Imagine the reaction among the young musicians and their fans if BMI/SESAC/ASCAP (a songwriter can only join one) if these organizations announced jointly that they have set a lower tier for rooms that host music events from which they will not collect performance royalties. No monitoring required other than the room submit an application for exclusion based on real income to the room that is updated every year. Past a certain amount of income, the room agrees to pay the fees without legal recourse.
The Bigs have a terrible reputation which they deserve. The Pirates are doing terrible damage to the industry and deserve to be shut down with a vengeance. Between them is an ad industry and tech industry that doesn't give a flying frik because all they have to do is keep doing what they are doing and they pick up enough jacks to win. If this is to change for the betterment of the artists, the collection agencies have to reform their policies to allow new acts to emerge and still want to be part of those societies.

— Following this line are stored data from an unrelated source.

/-- A take of the byte held (R95). -/
theorem hostTake_of_held {s : State} {b : Byte} (h : s.outSlot = some b) : hostTake s = { s with
    outSlot := none, outCount := s.outCount + 1, host := { s.host with taken := s.host.taken ++ [b] } } := by
  rw [hostTake, h]

/-- Settles O10: the slot decides whether the host's move is enabled, and so whether it is the step. -/
theorem offerAndTakeOnePortByte : Obligations.OfferAndTakeOnePortByte := by
  unfold Obligations.OfferAndTakeOnePortByte
  refine fun s ts hr => ⟨?offer, ?take, ?blockedOffer, ?blockedTake⟩
  case offer =>
    intro b hts empty
    exact step_of_turn hr hts (by simp [turnGuard, empty])
  case take =>
    intro b hts held
    have run : hostTake (s.setTurns ts) = _ := hostTake_of_held held
    rw [step_of_turn hr hts (by simp [turnGuard, held]), turnRun, run]
    rfl
  case blockedOffer =>
    intro b c hts full
    exact step_of_blocked hr hts (by simp [turnGuard, full])
  case blockedTake =>
    intro hts empty
    exact step_of_blocked hr hts (by simp [turnGuard, empty])

end Sys2Proof.Proofs
end

section
/-! The family of the register port, second part: the register reads and writes (R90, R91), and the commands that are
accepted while a job runs (R92, R93, R96, R97). -/

namespace Sys2Proof.Proofs

open Sys2Proof.Machine Sys2Proof.Laws

/-! ## Register reads -/

/-- The sixteen registers in the order of their numbers (R23). -/
def allRegs : List Reg :=
  [.id, .param, .ctrl, .cmd, .status, .inLen, .inCount, .outCount, .entLen, .entCode0, .entCode1, .entCode2, .entCode3,
    .tableCount, .errInfo, .skipCount]

/-- The register at a byte offset is the one of the number off[5:2] (R23, R52). -/
theorem allRegs_getElem? (off : BitVec 6) : allRegs[(off.extractLsb' 2 4).toNat]? = some (regOfOffset off) := by
  revert off
  decide

/-- No register shows the moves still to come. -/
@[simp] theorem readReg_setTurns (s : State) (ts : List Turn) (r : Reg) : (s.setTurns ts).readReg r = s.readReg r := by
  cases r <;> rfl

/-- Settles O8: the values stand in the order of the registers' numbers, and a read picks its own. -/
theorem registerReadValues : Obligations.RegisterReadValues := by
  unfold Obligations.RegisterReadValues
  intro s off ts hr hts
  have value : (allRegs.map s.readReg)[(off.extractLsb' 2 4).toNat]? = some (s.readReg (regOfOffset off)) := by
    rw [List.getElem?_map, allRegs_getElem?, Option.map_some]
  have read : step s = .next (regRead off (s.setTurns ts)) := step_of_turn hr hts rfl
  refine ⟨s.readReg (regOfOffset off), ?_, value⟩
  rw [read, regRead, readReg_setTurns]
  rfl

/-! ## Register writes -/

/-- The registers but CMD that a write leaves as they are (R91). -/
def readOnlyRegs : List Reg :=
  [.id, .param, .inCount, .outCount, .tableCount, .errInfo, .skipCount]

/-- The numbers of the registers that a write leaves as they are (R23, R91). -/
theorem regOfOffset_mem_readOnlyRegs (off : BitVec 6) : regOfOffset off ∈ readOnlyRegs ↔
    (off.extractLsb' 2 4).toNat ∈ [0x0, 0x1, 0x6, 0x7, 0xD, 0xE, 0xF] := by
  revert off
  decide

/-- A write to one of those changes nothing (R91). -/
theorem writeReg_of_readOnly {r : Reg} (h : r ∈ readOnlyRegs) (w : Word) (s : State) : writeReg r w s = s := by
  cases r
  case id | param | inCount | outCount | tableCount | errInfo | skipCount => rfl
  all_goals simp [readOnlyRegs] at h

/-- A write of the register of number `n`, not CMD's, as the host's next move, is the step (R52, R91). -/
theorem step_writeReg {s : State} {off : BitVec 6} {w : Word} {ts : List Turn} {n : BitVec 4} (hr : s.resetSeen = true)
    (hts : s.host.turns = .regWrite off w :: ts) (hoff : off.extractLsb' 2 4 = n) (hc : regOfNumber n ≠ .cmd) :
    step s = .next (writeReg (regOfNumber n) w (s.setTurns ts)) := by
  subst hoff
  rw [step_regWrite hr hts, regWrite, regOfOffset, if_neg hc]

/-- A write of CMD, as the host's next move, dispatches its word (R91, R92). -/
theorem step_writeCmd {s : State} {off : BitVec 6} {w : Word} {ts : List Turn} (hr : s.resetSeen = true)
    (hts : s.host.turns = .regWrite off w :: ts) (hoff : off.extractLsb' 2 4 = 3) :
    step s = dispatch w (s.setTurns ts) := by
  rw [step_regWrite hr hts, regWrite, if_pos ((regOfOffset_eq_cmd off).mpr hoff)]

/-- Settles O7: the number names the register, whose write is the step. -/
theorem registerWriteEffects : Obligations.RegisterWriteEffects := by
  unfold Obligations.RegisterWriteEffects
  intro s off w ts hr hts
  refine ⟨fun hn => ?readOnly, fun hn => ?ctrl, step_writeCmd hr hts, fun hn => ?status,
    fun hn => step_writeReg hr hts hn (by decide), fun hn => ?entLen, fun hn => step_writeReg hr hts hn (by decide),
    fun hn => step_writeReg hr hts hn (by decide), fun hn => step_writeReg hr hts hn (by decide),
    fun hn => step_writeReg hr hts hn (by decide)⟩
  case readOnly =>
    have mem : regOfNumber (off.extractLsb' 2 4) ∈ readOnlyRegs := (regOfOffset_mem_readOnlyRegs off).mpr hn
    rw [step_writeReg hr hts rfl (ne_of_mem_of_not_mem mem (by decide)), writeReg_of_readOnly mem]
  case ctrl =>
    rw [← BitVec.setWidth_eq_extractLsb' (by decide)]
    exact step_write_ctrl hr hts hn
  case status => exact (step_writeReg hr hts hn (by decide)).trans (congrArg _ (writeStatus_eq w _))
  case entLen =>
    rw [← BitVec.setWidth_eq_extractLsb' (by decide)]
    exact step_writeReg hr hts hn (by decide)

/-! ## Commands while a job runs -/

/-- A command other than NOP and ABORT is rejected while a job runs (R93). -/
theorem exec_of_busy {i : Instr} {s : State} (busy : s.eng.job ≠ .idle) (notNop : i ≠ .nop) (notAbort : i ≠ .abort) :
    exec i s = .next (cmdError .busy s) := by
  cases i
  case nop => exact absurd rfl notNop
  case abort => exact absurd rfl notAbort
  all_goals exact congrArg _ (whenIdle_of_busy _ busy)

/-- ABORT with no job running (R97). -/
theorem exec_abort_of_idle {s : State} (idle : s.eng.job = .idle) : exec .abort s = .next s := by
  rw [exec, execAbort, abort, if_pos idle]

/-- ABORT while a job runs (R97, R203). -/
theorem exec_abort_of_busy {s : State} (busy : s.eng.job ≠ .idle) : exec .abort s = .next { s with
    eng := Engine.cleared, outSlot := none, err := true, errCode := .aborted, errInfo := 0 } := by
  rw [exec, execAbort, abort, if_neg busy, jobError_of_running _ _ busy]

/-- Settles O17: an abort is the error ABORTED of the job that runs, if one does. -/
theorem abortEndsARunningJob : Obligations.AbortEndsARunningJob := fun _ => ⟨exec_abort_of_idle, exec_abort_of_busy⟩

/-- Settles O18: the seven commands test BUSY; NOP does nothing, and an abort's error is no CmdError. -/
theorem onlyNopAndAbortAreAcceptedWhileBusy : Obligations.OnlyNopAndAbortAreAcceptedWhileBusy := by
  unfold Obligations.OnlyNopAndAbortAreAcceptedWhileBusy
  refine fun s i busy => ⟨exec_of_busy busy, ?_⟩
  rintro (rfl | rfl)
  · exact ⟨s, rfl, rfl, rfl, rfl⟩
  · exact ⟨_, exec_abort_of_busy busy, rfl, rfl, rfl⟩

/-! ## Dispatch -/

/-- An illegal word is rejected with its cause (R92, R206). -/
theorem dispatch_of_illegal {w : Word} {why : Illegal} (h : decode w = .illegal why) (s : State) :
    dispatch w s = .next (cmdError (illegalCause why) s) := by
  rw [dispatch, h]

/-- A command's word executes it (R92). -/
theorem dispatch_of_command {w : Word} {i : Instr} (h : decode w = .command i) (s : State) :
    dispatch w s = exec i s := by
  rw [dispatch, h]

/-- Settles O6: a CMD write dispatches its word, and a command that may not run meets the BUSY test in its meaning. -/
theorem cmdWriteIsDispatched : Obligations.CmdWriteIsDispatched := by
  unfold Obligations.CmdWriteIsDispatched
  intro s off w ts hr hts hoff
  rw [step_writeCmd hr hts hoff]
  refine ⟨fun h => dispatch_of_illegal h _, fun h => dispatch_of_illegal h _, fun i h busy notNop notAbort => ?_,
    fun i h _ => dispatch_of_command h _⟩
  rw [dispatch_of_command h]
  exact exec_of_busy busy notNop notAbort

/-- NOP's word is 0 (R96). -/
theorem encode_nop : encode .nop = 0 := rfl

/-- A word other than 0 whose OP is 0 has reserved bits set (R96, R74 (2)). -/
theorem decode_of_op_zero {w : Word} (hop : w.extractLsb' 0 4 = 0) (hw : w ≠ 0) :
    decode w = .illegal .reservedBits := by
  have decoded : decode w =
      if (fieldsOfWord w).reservedClear then .command .nop else .illegal .reservedBits :=
    decodeFields_of_opcode (i := .nop) hop
  split at decoded
  · exact absurd (eq_encode_of_decode decoded) hw
  · exact decoded

/-- Settles O16: NOP's word is 0, and no other word with OP 0 is a command's. -/
theorem nopDoesNothingInAnyState : Obligations.NopDoesNothingInAnyState := by
  unfold Obligations.NopDoesNothingInAnyState
  have zero : decode 0 = .command .nop := encode_nop ▸ decode_encode .nop
  exact ⟨fun _ => rfl, encode_nop, dispatch_of_command zero, fun s w hop hw =>
    dispatch_of_illegal (decode_of_op_zero hop hw) s⟩

end Sys2Proof.Proofs
end

section
/-! The family of the table commands (R110 to R116): the first duplicate pair, and what each command does to the LUT,
TABLE_COUNT and the staging registers with no job running. -/

namespace Sys2Proof.Proofs

open Sys2Proof.Machine Sys2Proof.Laws

/-! ## The duplicate search -/

/-- The pair that the search gives is the first pair in the list of rows (R115). -/
theorem firstPairAt_of_findDup {s : State} {i j : Sym} (h : s.findDup = some (i, j)) :
    FirstPairAt s.lut.toList i.toNat j.toNat := by
  obtain ⟨⟨a, b⟩, found, pair⟩ := Option.map_eq_some_iff.mp h
  obtain ⟨rfl, rfl⟩ : BitVec.ofNat 7 a = i ∧ BitVec.ofNat 7 b = j := by simpa using pair
  obtain ⟨m, n, rfl, rfl, isFirst⟩ := firstPair_some found
  have ⟨x, y, _, hx, hy, _⟩ := isFirst
  have hm := (lutAt_of_getElem? hx).1
  have hn := (lutAt_of_getElem? hy).1
  simpa [Nat.mod_eq_of_lt hm, Nat.mod_eq_of_lt hn] using isFirst

/-- The pair that the search gives, told of the symbols: two rows with the same code, and no such pair before it in
lexicographic order (R115). -/
theorem findDup_some {s : State} {i j : Sym} (h : s.findDup = some (i, j)) :
    i < j ∧ (s.entry i).sameCode (s.entry j) = true ∧
      ∀ i' j' : Sym, i' < j' → (s.entry i').sameCode (s.entry j') = true → i < i' ∨ (i = i' ∧ j ≤ j') := by
  have row (k : Sym) : s.lut.toList[k.toNat]? = some (s.entry k) := lut_toList_getElem? s.lut k
  obtain ⟨x, y, lt, hx, hy, same, isFirst⟩ := firstPairAt_of_findDup h
  obtain rfl := Option.some.inj ((row i).symm.trans hx)
  obtain rfl := Option.some.inj ((row j).symm.trans hy)
  refine ⟨lt, same, fun i' j' lt' same' => ?_⟩
  exact (isFirst _ _ _ _ lt' (row i') (row j') same').imp id (And.imp_left BitVec.eq_of_toNat_eq)

/-- Settles O26: an injective table has no pair, and otherwise the nested search meets the first pair first. -/
theorem findDupIsTheFirstPair : Obligations.FindDupIsTheFirstPair := by
  unfold Obligations.FindDupIsTheFirstPair
  refine fun s => ⟨findDup_none_iff s, fun i j h => ?_⟩
  obtain ⟨lt, same, isFirst⟩ := findDup_some h
  obtain ⟨validI, validJ, len, code⟩ := (sameCode_iff _ _).mp same
  exact ⟨lt, validI, validJ, len, code, fun i' j' lt' validI' validJ' len' code' =>
    isFirst i' j' lt' ((sameCode_iff _ _).mpr ⟨validI', validJ', len', code'⟩)⟩

/-! ## TBL_CHECK -/

/-- TBL_CHECK of a table without a duplicate passes (R116). -/
theorem tblCheck_of_unique {s : State} (h : s.findDup = none) :
    tblCheck s = { beginJob .check s with done := true } := by
  have same : (beginJob .check s).findDup = s.findDup := rfl
  simp only [tblCheck, same, h]

/-- TBL_CHECK of a table with a duplicate fails and reports the pair (R116, R205). -/
theorem tblCheck_of_duplicate {s : State} {p : Sym × Sym} (h : s.findDup = some p) (idle : s.eng.job = .idle) :
    tblCheck s = startFailed .check .injectivity (pairInfo p) s := by
  have same : (beginJob .check s).findDup = s.findDup := rfl
  simp only [tblCheck, same, h]
  exact jobError_of_idle _ _ idle

/-- Settles O23: the search finds no pair exactly on an injective table, and TBL_CHECK reports what it finds. -/
theorem tblCheckReportsInjectivity : Obligations.TblCheckReportsInjectivity := by
  unfold Obligations.TblCheckReportsInjectivity
  intro s idle
  rw [exec, execTblCheck, whenIdle_of_idle _ idle]
  constructor
  · intro injective
    rw [tblCheck_of_unique ((findDup_none_iff s).mpr injective)]
    rfl
  · intro duplicate
    obtain ⟨⟨i, j⟩, found⟩ := Option.ne_none_iff_exists'.mp (mt (findDup_none_iff s).mp duplicate)
    refine ⟨i, j, found, ?_⟩
    rw [tblCheck_of_duplicate found idle]
    rfl

/-! ## TABLE_COUNT -/

/-- TABLE_COUNT is within 0..128 and counts the valid rows in a state of a run (R112, R47 (a)). -/
theorem tableCount_of_inv {s : State} (h : s.Inv) :
    s.tableCount.toNat ≤ 128 ∧ s.tableCount.toNat = (validSyms s.lut).length := by
  obtain ⟨table, -⟩ := (inv_iff s).mp h
  exact ⟨table.count_le, table.counts⟩

/-- Settles O37: of what a step can do to the table, only these four change the count; that it counts the valid rows is
part of the invariant, which every step keeps. -/
theorem tableCountChangesOnlyByTableCommands : Obligations.TableCountChangesOnlyByTableCommands := by
  unfold Obligations.TableCountChangesOnlyByTableCommands
  refine fun s t h => ⟨fun changed => ?_, fun inv => tableCount_of_inv (stepKeepsInvariants s t inv h)⟩
  cases tableStep_of_step h with
  | unchanged _ count => exact absurd count changed
  | reset next _ count => exact .inr (.inr (.inr ⟨next, count⟩))
  | cleared _ next _ count => exact .inr (.inr (.inl ⟨next, count⟩))
  | written k _ next _ count =>
    cases hv : (s.entry k).valid with
    | true => exact absurd (by simpa [hv] using count) changed
    | false => exact .inl ⟨k, next, hv, by simpa [hv] using count⟩
  | dropped k _ next _ count =>
    cases hv : (s.entry k).valid with
    | true => exact .inr (.inl ⟨k, next, hv, by simpa [hv] using count⟩)
    | false => exact absurd (by simpa [hv] using count) changed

Conventional wisdom in the big centers like LA, Nashville and New York is these acts have no choice if they want to be paid. They aren't being paid anyway. So they have zero to lose. Why not take another tack and give them something to gain: earn as they go. Show them genuine respect instead of dismissing them as second raters. Try inclusion instead of exclusion, big tent instead of a curated elite. Elites emerge organically. Talent doesn't have to be curated except by its audience. Curators are not gatekeepers; they are expediters and if they take that role, the us vs them diminishes. If the collection agencies stop robbing piggy banks, the antagonism (which is real and intensifying) diminshes. It is replaced by loyalty. It is replaced by good will.
And the pirate industries fear this because they know if the kids, the new generation decides to throw in with the curators and the collectors, the pirates are done because the web has always been viral and some viruses immunize. Give it some thought.